/-- The stamped block `k` brought to stamp `t` with the entries (element, FP32 value, step) added in, and the elements of
`news` replaced by the codes (or, on an MX page, the exact values) given (ApplyBlock, R226, R227). Also whether the block or
a contribution was stale: however many were, they are one stale event (DESIGN CHOICE, log 71). Elements of a format for which R226
gives no write are written by R24 with RNE and no SAT, and those of a RAW page keep their bits (DESIGN CHOICES, log 71). `g` is the unit's
step. -/
def BlockAt.apply (k : BlockAt) (m : Memory) (f : Nat) (g : W32) (t? : Option (BitVec 16))
    (entries : List (Nat × Nat × BitVec 16)) (news : List (Nat × Nat × Num)) : Memory × Bool :=
  let w := k.stampWord m
  let st := stampOf w
  let stale := decide (2 ^ 15 ≤ ageOf g w)
  let t := t?.getD (entries.foldl (fun t e => younger t e.2.2) st)
  let step (i : Nat) : (Nat × Num) × Bool :=
    let gone := zbOf w || stale
    let m0 : Num := if gone then .zero false else k.elem m i
    let (x, b1) := bring m0 st t f
    match entries.find? (·.1 == i), news.find? (·.1 == i) with
    | _, some o => ((o.2.1, o.2.2), false)
    | none, none => if k.raw then ((if gone then 0 else k.elemCode m i, m0), false)
      else ((tyEncode k.ty .rne false (ofF32 x), ofF32 x), b1)
    | some e, none =>
      let (y, b2) := bring (ofF32 e.2.1) e.2.2 t f
      let z := add32 x y
      ((tyEncode k.ty .rne false (ofF32 z), ofF32 z), b1 || b2)
  let rs := (List.range k.n).map step
  let m := match k.scale with
    | some _ => let (sc, cs) := mxScale k.ty (rs.map (·.1.2)); k.write m sc cs
    | none => k.write m 0 (rs.map (·.1.1))
  let m := match k.stamp with | some a => m.writeNat a 4 (newStamp w t false) | none => m
  (m, stale || rs.any (·.2))

/-! ### Bins (R207, R208) -/

/-- The line of a byte key. -/
def lineOf (key : Nat) : Nat := key / 64

/-- A partial joined with another of its element (R200, R226). -/
def joinPart (op : BitVec 4) (f : Nat) (a b : Partial) : Partial × Bool :=
  if op = 11 then
    let ((v, t), st) := combineStamped a.v a.step b.v b.step f
    ({ a with v := v, step := t }, st)
  else ({ a with v := combine op a.v b.v }, false)

def addPart (op : BitVec 4) (f : Nat) : List Partial → Partial → List Partial × Bool
  | [], p => ([p], false)
  | q :: t, p =>
    if q.key = p.key then let (r, st) := joinPart op f q p; (r :: t, st)
    else let (t', st) := addPart op f t p; (q :: t', st)

/-- A melt factor lies in (0, 1] (R221). -/
def factorOk (v : W32) : Bool := 0 < v.toNat && v.toNat ≤ 0x3F80_0000

/-- The block of a page that holds the element at a half-byte key. -/
def Leaf.blockNo (l : Leaf) (pkg key2 : Nat) : Nat := (key2 - 2 * l.dataKey pkg) / l.blockTy.halfBytes / l.block

/-- The step and factors of the unit at a page's home: this package's, or a peer's, which it keeps to itself (R218, R222; log 3). -/
def State.unitOf (s : State) (x : Fin 64) (l : Leaf) : (W32 × Vector W32 16) × State :=
  let c := s.ctx x
  if (l.peerOf s.pkg).isNone then ((c.unitStep, c.unitDcf), s)
  else
    let v (i : Nat) : W32 := BitVec.ofNat 32 (Config.word (s.free + i)).toNat
    ((v 16, Vector.ofFn (fun (i : Fin 16) => if factorOk (v i.val) then v i.val else one32)), { s with free := s.free + 17 })

/-- A stale block met by a write, or a stale contribution, at a unit of this package; a peer notes its own (R224). -/
def State.staleAt (s : State) (st : Bool) (x : Fin 64) (l : Leaf) (va : Nat) : State :=
  if st && (l.peerOf s.pkg).isNone then s.staleMet x va else s

/-- The classes of the blocks of a stamped page that a line overlaps (R226). -/
def State.lineClasses (s : State) (l : Leaf) (line : Nat) : List (Nat × Fin 16) :=
  let lo := l.blockNo s.pkg (128 * line)
  let hi := l.blockNo s.pkg (128 * line + 127)
  (List.range (hi + 1 - lo)).map (fun i => (lo + i, dclassOf ((blockAt s.pkg l (lo + i) 0).stampWord s.mem)))

def Bin.takes (b : Bin) (p : Pair) : Bool := b.line == lineOf p.key && b.ctx == p.ctx && b.reg == p.reg && b.gen == p.gen

/-! The units' work on a line may need other lines: the stamp words and scales of a block lie in its page's side plane, whose lines
have bins of their own. The functions here take as `plane` the operation by which they touch such a line first. -/

/-- The lines of the side plane that hold a block's stamp word and scale (R130). -/
def BlockAt.planeLines (k : BlockAt) : List Nat := ((k.stamp.toList ++ k.scale.toList).map lineOf).eraseDups

/-- The lines of side planes that hold the stamp words of the blocks a line overlaps. -/
def State.classLines (s : State) (l : Leaf) (line : Nat) : List Nat :=
  ((s.lineClasses l line).flatMap (fun q => (blockAt s.pkg l q.1 0).planeLines)).eraseDups

/-- The poisoned line that the `n` bytes at a key touch, if any (R340). -/
def State.poisonIn (s : State) (key n : Nat) : Option Nat := s.poisoned.find? (fun l => l * 64 < key + n && key < l * 64 + 64)

/-- A line of a block, or of the side plane that holds its stamp word or scale, is poisoned. -/
def State.poisonedBlock (s : State) (k : BlockAt) : Bool :=
  (s.poisonIn (k.data2 / 2) ((k.n * k.hb + 1) / 2)).isSome || k.planeLines.any s.poisoned.contains

/-- The entries of a STAMPADD bin applied to block `bl` of its page (ApplyBlock, R226). -/
def State.applyBlockBy (plane : State → Nat → State) (s : State) (b : Bin) (bl : Nat) : State :=
  let l := b.leaf
  let hb := l.blockTy.halfBytes
  let page := l.dataKey s.pkg
  let k := blockAt s.pkg l bl (2 * page + bl * l.block * hb)
  if s.poisonedBlock k then s.noteEcc b.ctx (eccInfo 3 k.va)
  else
    let s := k.planeLines.foldl plane s
    let ((g, fs), s) := s.unitOf b.ctx l
    let es := (b.parts.filter (fun p => l.blockNo s.pkg (2 * p.key) == bl)).map
      (fun p => (2 * (p.key - page) / hb - bl * l.block, p.v, p.step))
    let (m, st) := k.apply s.mem fs[dclassOf (k.stampWord s.mem)].toNat g none es []
    { s with mem := m }.staleAt st b.ctx l k.va

/-- A bin applied to memory (R208, R226). A poisoned line is not written: the bin's context faults (R340). -/
def State.applyBinBy (plane : State → Nat → State) (s : State) (b : Bin) : State :=
  if b.op = 11 then
    ((b.parts.map (fun p => b.leaf.blockNo s.pkg (2 * p.key))).eraseDups).foldl (fun s bl => s.applyBlockBy plane b bl) s
  else if (s.poisonIn (64 * b.line) 64).isSome then s.noteEcc b.ctx (eccInfo 3 (64 * b.line))
  else
    let n := opHb b.op / 2
    { s with mem := b.parts.foldl (fun m p => m.writeNat p.key n (combine b.op (m.readNat p.key n) p.v)) s.mem }

/-- Every bin that satisfies a test applied and dropped. -/
def State.applyBinsBy (plane : State → Nat → State) (s : State) (sel : Bin → Bool) : State :=
  let bs := s.bins.filter sel
  bs.foldl (State.applyBinBy plane) { s with bins := s.bins.filter (fun b => !sel b) }

/-- The bins that a half-die's share of a unit's cache holds: at most 2^17, the lines of its 8 MiB (R208, R323; log 12). -/
def binCapacity : Nat := 1 + Config.binSlots % 2 ^ 17

/-- Two lines share a half-die's part of one unit's bin cache (R2, R323). -/
def sharesBins (a b : Nat) : Bool := unitOfLine a == unitOfLine b && halfOfLine a == halfOfLine b

/-- The one of some bins that was used least recently. -/
def leastUsed (b : Bin) : List Bin → Bin
  | [] => b
  | c :: t => leastUsed (if c.used < b.used then c else b) t

/-- Room for a bin of a line in its share of its unit's cache: where it is full, the least recently used bin is applied (R208). -/
def State.makeRoom (plane : State → Nat → State) (s : State) (line : Nat) : State :=
  match s.bins.filter (fun b => sharesBins b.line line) with
  | [] => s
  | b :: t => if (b :: t).length < binCapacity then s else s.applyBinsBy plane (· == leastUsed b t)

/-- A bin is formed for a pair's line, unless one is there (R208, R226). -/
def State.formBin (plane : State → Nat → State) (s : State) (p : Pair) : State :=
  if s.bins.any (·.takes p) then s
  else
    let line := lineOf p.key
    let s := if p.op = 11 then (s.classLines p.leaf line).foldl plane s else s
    let s := s.makeRoom plane line
    if s.bins.any (·.takes p) then s
    else { s with bins := s.bins ++ [⟨line, p.ctx, p.reg, p.gen, p.op, p.exp, p.leaf, [],
      if p.op = 11 then s.lineClasses p.leaf line else [], 0, s.pulse⟩] }

/-- The factor a bin's combinations use for an element. -/
def State.binFactor (s : State) (p : Pair) : Nat :=
  if p.op ≠ 11 then 0
  else match s.bins.find? (·.takes p) with
    | some b => match b.classes.find? (·.1 == p.leaf.blockNo s.pkg (2 * p.key)) with
      | some q => ((s.ctx p.ctx).unitDcf[q.2]).toNat
      | none => one32.toNat
    | none => one32.toNat

/-- The virtual address of the block that a pair's element lies in (R334). -/
def Pair.blockVa (p : Pair) (pkg : Nat) : Nat := (blockAt pkg p.leaf (p.leaf.blockNo pkg (2 * p.key)) 0).va

/-- A pair merged into its line's bin, which is formed where there is none (R207, R208). -/
def State.mergePair (plane : State → Nat → State) (s : State) (p : Pair) (n : Nat) : State :=
  let s := s.formBin plane p
  let f := s.binFactor p
  let add (b : Bin) : List Partial × Bool := addPart p.op f b.parts ⟨p.key, p.v, p.step⟩
  let st := s.bins.any (fun b => b.takes p && (add b).2)
  let s := { s with bins := s.bins.map (fun b =>
    if b.takes p then { b with parts := (add b).1, pairs := b.pairs + n, used := s.pulse } else b) }
  if st then s.staleMet p.ctx (p.blockVa s.pkg) else s

/-- Two pairs of the window that meet: one element of one region and generation. -/
def Pair.meets (p q : Pair) : Bool := p.key == q.key && p.ctx == q.ctx && p.reg == q.reg && p.gen == q.gen

/-- Two pairs of the window joined into one (R200, R226). -/
def State.joinPairs (plane : State → Nat → State) (s : State) (p q : Pair) : Pair × State :=
  let s := s.formBin plane p
  let (r, st) := joinPart p.op (s.binFactor p) ⟨p.key, p.v, p.step⟩ ⟨q.key, q.v, q.step⟩
  ({ p with v := r.v, step := r.step }, if st then s.staleMet p.ctx (p.blockVa s.pkg) else s)

/-- The window's pairs that satisfy a test: those of one element are combined with each other, then merged into their bin, in an
order the spec leaves open, as a free value picks the next two (R207). A list of counts goes with them: how many pairs each stands
for. The fuel is at least the number of pairs. -/
def State.mergeAll (plane : State → Nat → State) (s : State) : Nat → List (Pair × Nat) → State
  | 0, _ => s
  | _, [] => s
  | fuel + 1, q :: t =>
    let (n, s) := s.draw
    let l := q :: t
    let p := l.getD (Config.pick n % l.length) q
    let rest := l.erase p
    match rest.filter (fun r => r.1.meets p.1) with
    | [] => (s.mergePair plane p.1 p.2).mergeAll plane fuel rest
    | r :: rs =>
      let r := (r :: rs).getD (Config.pick n / l.length % (rs.length + 1)) r
      let (u, s) := s.joinPairs plane p.1 r.1
      s.mergeAll plane fuel ((u, p.2 + r.2) :: rest.erase r)

/-- The window's pairs that satisfy a test leave it for their bins. -/
def State.mergeWindowBy (plane : State → Nat → State) (s : State) (sel : Pair → Bool) : State :=
  let ps := s.window.filter sel
  { s with window := s.window.filter (fun p => !sel p) }.mergeAll plane ps.length (ps.map (fun p => (p, 1)))

/-- A line of a memory outside the package: its owner may have written it since, as a free value has it (log 5). -/
def State.outsideWrites (s : State) (line : Nat) : State :=
  if 64 * line < 2 ^ 52 then s
  else
    let (n, s) := s.draw
    if Config.pick n % 2 = 0 then s
    else { s with mem := s.mem.writeBytes (64 * line) ((List.range 64).map (fun i => Config.freeByte n (64 * line + i))) }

··········

• [Your instructions]: Of all the entries above, repeat only the lines from the line that has "v := v, step" to the line that has "if q.key = p.key", both lines included, exactly.

• [Finished task]:
    ({ a with v := v, step := t }, st)
  else ({ a with v := combine op a.v b.v }, false)

def addPart (op : BitVec 4) (f : Nat) : List Partial → Partial → List Partial × Bool
  | [], p => ([p], false)
  | q :: t, p =>
    if q.key = p.key then let (r, st) := joinPart op f q p; (r :: t, st)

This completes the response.